[WORK ITEM] Every line that contains the word "lean" should be copied from the records below.

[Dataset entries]
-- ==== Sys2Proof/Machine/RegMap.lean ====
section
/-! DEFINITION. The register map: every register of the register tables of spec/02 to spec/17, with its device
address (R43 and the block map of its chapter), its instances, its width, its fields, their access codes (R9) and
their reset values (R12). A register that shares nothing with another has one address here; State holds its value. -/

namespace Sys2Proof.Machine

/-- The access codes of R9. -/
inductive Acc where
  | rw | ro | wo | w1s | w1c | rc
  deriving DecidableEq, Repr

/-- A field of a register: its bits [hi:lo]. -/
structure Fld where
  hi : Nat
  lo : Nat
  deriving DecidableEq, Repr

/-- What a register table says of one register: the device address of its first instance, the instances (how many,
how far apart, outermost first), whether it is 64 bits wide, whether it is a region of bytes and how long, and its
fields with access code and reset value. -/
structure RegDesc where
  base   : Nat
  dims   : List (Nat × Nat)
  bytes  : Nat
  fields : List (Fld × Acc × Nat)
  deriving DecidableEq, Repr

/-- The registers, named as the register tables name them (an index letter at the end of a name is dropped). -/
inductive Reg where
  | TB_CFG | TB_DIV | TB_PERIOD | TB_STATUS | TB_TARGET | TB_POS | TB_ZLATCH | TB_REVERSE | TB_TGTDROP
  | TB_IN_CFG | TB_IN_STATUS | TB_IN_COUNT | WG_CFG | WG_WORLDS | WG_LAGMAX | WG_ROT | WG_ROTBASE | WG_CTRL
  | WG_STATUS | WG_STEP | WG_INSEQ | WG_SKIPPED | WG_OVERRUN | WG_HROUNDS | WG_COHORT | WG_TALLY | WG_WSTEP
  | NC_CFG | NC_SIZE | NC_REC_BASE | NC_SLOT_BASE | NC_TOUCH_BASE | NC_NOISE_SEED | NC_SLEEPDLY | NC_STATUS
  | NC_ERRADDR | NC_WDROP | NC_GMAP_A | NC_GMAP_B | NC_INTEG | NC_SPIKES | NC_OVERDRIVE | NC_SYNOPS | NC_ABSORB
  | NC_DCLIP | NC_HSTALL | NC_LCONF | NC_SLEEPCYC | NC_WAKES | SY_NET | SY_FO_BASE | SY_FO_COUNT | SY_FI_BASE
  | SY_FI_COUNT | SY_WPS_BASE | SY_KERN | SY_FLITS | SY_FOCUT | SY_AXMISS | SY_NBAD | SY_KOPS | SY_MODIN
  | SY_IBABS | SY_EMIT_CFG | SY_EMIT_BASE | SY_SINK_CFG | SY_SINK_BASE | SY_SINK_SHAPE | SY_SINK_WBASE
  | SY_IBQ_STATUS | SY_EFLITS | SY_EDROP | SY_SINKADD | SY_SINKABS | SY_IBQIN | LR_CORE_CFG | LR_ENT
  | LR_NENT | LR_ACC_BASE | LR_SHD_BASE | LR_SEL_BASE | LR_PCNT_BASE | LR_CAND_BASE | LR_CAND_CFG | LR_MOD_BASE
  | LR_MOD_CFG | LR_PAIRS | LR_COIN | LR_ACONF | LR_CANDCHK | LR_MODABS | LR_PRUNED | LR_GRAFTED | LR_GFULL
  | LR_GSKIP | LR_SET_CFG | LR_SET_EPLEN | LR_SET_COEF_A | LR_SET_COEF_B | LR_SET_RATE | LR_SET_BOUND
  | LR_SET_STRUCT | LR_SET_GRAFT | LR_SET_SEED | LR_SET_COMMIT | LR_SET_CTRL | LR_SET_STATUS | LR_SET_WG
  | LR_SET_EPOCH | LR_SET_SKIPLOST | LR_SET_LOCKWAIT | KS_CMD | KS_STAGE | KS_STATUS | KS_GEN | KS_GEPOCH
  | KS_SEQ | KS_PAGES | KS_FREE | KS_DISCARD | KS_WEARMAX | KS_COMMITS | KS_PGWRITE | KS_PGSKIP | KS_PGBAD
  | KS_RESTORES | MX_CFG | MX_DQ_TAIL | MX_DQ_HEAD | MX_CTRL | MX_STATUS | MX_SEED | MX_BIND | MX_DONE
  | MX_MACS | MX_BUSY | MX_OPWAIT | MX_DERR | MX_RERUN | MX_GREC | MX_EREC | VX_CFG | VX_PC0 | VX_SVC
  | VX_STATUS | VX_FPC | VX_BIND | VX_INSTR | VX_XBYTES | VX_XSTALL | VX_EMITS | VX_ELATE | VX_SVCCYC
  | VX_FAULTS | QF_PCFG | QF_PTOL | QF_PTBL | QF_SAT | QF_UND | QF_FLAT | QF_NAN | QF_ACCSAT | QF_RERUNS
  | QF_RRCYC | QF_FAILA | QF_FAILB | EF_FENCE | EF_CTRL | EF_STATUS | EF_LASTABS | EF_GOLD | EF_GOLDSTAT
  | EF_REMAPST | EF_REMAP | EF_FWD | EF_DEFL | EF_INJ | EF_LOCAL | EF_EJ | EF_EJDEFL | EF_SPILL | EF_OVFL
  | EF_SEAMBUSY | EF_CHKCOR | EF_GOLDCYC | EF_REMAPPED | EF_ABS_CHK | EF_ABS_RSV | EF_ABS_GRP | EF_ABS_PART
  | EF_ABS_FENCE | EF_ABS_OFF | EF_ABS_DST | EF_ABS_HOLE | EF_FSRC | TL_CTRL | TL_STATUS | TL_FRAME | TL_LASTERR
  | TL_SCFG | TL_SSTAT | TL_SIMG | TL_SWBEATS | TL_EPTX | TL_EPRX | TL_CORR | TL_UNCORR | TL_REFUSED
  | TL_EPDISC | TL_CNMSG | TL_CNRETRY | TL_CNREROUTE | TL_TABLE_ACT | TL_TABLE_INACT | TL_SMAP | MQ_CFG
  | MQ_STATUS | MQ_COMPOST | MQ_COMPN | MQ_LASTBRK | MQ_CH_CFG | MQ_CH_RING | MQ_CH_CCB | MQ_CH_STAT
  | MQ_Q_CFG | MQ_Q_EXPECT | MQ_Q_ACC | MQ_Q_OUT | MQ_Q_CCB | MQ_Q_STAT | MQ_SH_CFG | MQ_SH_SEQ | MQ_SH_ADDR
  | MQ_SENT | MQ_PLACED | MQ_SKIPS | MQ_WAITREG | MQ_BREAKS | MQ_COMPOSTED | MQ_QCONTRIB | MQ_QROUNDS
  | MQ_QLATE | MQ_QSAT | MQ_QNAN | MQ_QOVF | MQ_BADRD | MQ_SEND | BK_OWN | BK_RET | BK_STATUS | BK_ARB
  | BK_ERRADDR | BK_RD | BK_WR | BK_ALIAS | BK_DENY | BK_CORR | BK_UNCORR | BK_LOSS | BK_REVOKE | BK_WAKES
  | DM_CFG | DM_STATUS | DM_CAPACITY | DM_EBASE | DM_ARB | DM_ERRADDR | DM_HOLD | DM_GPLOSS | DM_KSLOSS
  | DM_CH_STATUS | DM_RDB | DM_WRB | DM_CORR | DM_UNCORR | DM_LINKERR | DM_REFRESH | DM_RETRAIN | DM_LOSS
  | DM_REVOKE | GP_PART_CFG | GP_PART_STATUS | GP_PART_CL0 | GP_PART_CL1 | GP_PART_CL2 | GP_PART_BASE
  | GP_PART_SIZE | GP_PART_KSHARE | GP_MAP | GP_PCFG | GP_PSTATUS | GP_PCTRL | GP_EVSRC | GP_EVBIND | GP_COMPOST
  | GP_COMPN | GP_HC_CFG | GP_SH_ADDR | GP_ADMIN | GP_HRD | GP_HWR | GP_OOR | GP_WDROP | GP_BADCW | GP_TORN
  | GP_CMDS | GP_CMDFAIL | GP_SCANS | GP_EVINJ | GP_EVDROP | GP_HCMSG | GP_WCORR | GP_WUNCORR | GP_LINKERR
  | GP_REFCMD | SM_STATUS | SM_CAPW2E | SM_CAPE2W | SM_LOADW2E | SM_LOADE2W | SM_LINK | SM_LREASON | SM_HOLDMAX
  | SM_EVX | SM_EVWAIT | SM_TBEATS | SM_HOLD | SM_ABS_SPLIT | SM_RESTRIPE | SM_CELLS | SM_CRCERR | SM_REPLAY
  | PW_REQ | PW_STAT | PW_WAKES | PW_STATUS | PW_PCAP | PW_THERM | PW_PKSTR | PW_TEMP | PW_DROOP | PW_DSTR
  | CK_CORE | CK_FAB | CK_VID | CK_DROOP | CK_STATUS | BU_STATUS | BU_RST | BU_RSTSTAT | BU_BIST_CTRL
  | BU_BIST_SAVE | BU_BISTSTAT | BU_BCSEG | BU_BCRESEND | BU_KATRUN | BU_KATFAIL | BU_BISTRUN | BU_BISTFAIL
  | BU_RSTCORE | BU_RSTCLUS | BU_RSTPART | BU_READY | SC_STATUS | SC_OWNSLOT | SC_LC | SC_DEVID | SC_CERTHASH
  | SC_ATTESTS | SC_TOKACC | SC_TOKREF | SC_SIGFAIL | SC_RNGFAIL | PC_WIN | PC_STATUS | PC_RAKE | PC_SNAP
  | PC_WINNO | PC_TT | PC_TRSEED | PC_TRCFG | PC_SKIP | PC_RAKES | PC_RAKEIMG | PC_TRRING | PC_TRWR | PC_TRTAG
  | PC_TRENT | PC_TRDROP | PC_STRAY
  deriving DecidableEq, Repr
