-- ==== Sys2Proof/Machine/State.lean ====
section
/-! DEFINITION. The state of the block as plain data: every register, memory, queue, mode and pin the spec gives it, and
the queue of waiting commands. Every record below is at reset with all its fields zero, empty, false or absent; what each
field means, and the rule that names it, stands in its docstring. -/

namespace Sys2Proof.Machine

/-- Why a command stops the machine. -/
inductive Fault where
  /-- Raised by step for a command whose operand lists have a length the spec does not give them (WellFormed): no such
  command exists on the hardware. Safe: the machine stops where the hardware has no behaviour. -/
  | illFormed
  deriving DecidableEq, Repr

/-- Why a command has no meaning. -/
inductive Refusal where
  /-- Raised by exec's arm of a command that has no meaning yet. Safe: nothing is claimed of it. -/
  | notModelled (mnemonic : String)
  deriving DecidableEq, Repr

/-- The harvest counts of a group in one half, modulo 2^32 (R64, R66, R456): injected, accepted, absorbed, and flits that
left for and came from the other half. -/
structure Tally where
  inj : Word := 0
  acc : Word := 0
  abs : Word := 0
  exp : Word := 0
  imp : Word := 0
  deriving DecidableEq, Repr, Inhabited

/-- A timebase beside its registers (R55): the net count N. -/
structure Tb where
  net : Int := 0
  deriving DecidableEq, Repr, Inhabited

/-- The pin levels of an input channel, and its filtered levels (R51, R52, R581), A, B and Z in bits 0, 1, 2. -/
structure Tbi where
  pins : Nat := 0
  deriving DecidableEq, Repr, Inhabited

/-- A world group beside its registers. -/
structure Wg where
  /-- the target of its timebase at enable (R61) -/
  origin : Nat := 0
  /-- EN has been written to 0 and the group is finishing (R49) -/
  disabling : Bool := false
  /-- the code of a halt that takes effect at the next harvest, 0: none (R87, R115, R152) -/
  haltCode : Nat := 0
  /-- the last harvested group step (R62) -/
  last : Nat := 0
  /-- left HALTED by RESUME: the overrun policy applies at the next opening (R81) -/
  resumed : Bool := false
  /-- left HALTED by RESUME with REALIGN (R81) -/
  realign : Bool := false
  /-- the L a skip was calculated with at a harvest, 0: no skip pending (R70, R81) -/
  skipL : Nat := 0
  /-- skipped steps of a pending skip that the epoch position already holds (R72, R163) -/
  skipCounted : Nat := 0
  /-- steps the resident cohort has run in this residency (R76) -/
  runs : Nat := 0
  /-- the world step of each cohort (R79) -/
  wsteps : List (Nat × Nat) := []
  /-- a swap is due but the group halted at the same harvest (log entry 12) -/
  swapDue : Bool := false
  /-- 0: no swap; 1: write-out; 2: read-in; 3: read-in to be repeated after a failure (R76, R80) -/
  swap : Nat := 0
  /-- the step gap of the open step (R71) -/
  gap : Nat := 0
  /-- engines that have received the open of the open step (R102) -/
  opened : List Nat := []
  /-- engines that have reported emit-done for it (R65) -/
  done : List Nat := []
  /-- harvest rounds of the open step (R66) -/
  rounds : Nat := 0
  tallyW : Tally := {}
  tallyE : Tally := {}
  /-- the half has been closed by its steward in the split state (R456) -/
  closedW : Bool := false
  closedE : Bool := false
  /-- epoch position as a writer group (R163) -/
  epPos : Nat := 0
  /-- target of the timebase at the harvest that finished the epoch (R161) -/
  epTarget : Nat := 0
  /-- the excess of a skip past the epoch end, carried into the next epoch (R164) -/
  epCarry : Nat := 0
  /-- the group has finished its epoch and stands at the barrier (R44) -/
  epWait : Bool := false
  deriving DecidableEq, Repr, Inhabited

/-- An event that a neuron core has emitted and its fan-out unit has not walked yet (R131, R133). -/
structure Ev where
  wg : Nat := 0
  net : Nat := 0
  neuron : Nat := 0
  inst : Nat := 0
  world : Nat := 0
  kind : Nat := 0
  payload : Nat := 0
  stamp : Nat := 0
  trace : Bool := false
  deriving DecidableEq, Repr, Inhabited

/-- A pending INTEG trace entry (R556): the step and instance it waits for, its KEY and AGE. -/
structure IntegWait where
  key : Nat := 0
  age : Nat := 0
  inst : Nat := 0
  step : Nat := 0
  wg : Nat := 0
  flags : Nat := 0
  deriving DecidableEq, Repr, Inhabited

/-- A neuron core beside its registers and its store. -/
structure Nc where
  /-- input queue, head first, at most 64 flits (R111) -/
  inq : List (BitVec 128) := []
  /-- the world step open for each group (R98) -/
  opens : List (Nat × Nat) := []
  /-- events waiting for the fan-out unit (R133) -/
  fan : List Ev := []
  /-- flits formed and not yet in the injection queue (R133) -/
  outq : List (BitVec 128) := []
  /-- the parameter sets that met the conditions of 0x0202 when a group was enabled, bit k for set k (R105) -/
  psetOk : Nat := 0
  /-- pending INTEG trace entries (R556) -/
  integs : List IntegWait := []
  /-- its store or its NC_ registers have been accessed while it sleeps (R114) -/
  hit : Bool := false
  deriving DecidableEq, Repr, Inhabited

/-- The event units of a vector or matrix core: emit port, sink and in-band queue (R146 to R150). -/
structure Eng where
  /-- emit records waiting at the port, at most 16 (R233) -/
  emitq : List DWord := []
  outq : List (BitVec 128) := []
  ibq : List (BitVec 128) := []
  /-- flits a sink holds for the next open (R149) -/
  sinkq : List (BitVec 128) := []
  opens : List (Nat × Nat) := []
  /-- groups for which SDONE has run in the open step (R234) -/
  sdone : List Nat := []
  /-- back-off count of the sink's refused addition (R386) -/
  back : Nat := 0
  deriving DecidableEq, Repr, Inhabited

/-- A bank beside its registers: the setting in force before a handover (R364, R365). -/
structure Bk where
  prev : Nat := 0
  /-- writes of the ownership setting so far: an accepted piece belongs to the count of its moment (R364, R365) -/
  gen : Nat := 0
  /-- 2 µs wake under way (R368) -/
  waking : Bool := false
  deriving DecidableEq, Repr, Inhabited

[ANSWER BELOW]
-- ==== Sys2Proof/Machine/RegMap.lean ====
-- ==== Sys2Proof/Machine/State.lean ====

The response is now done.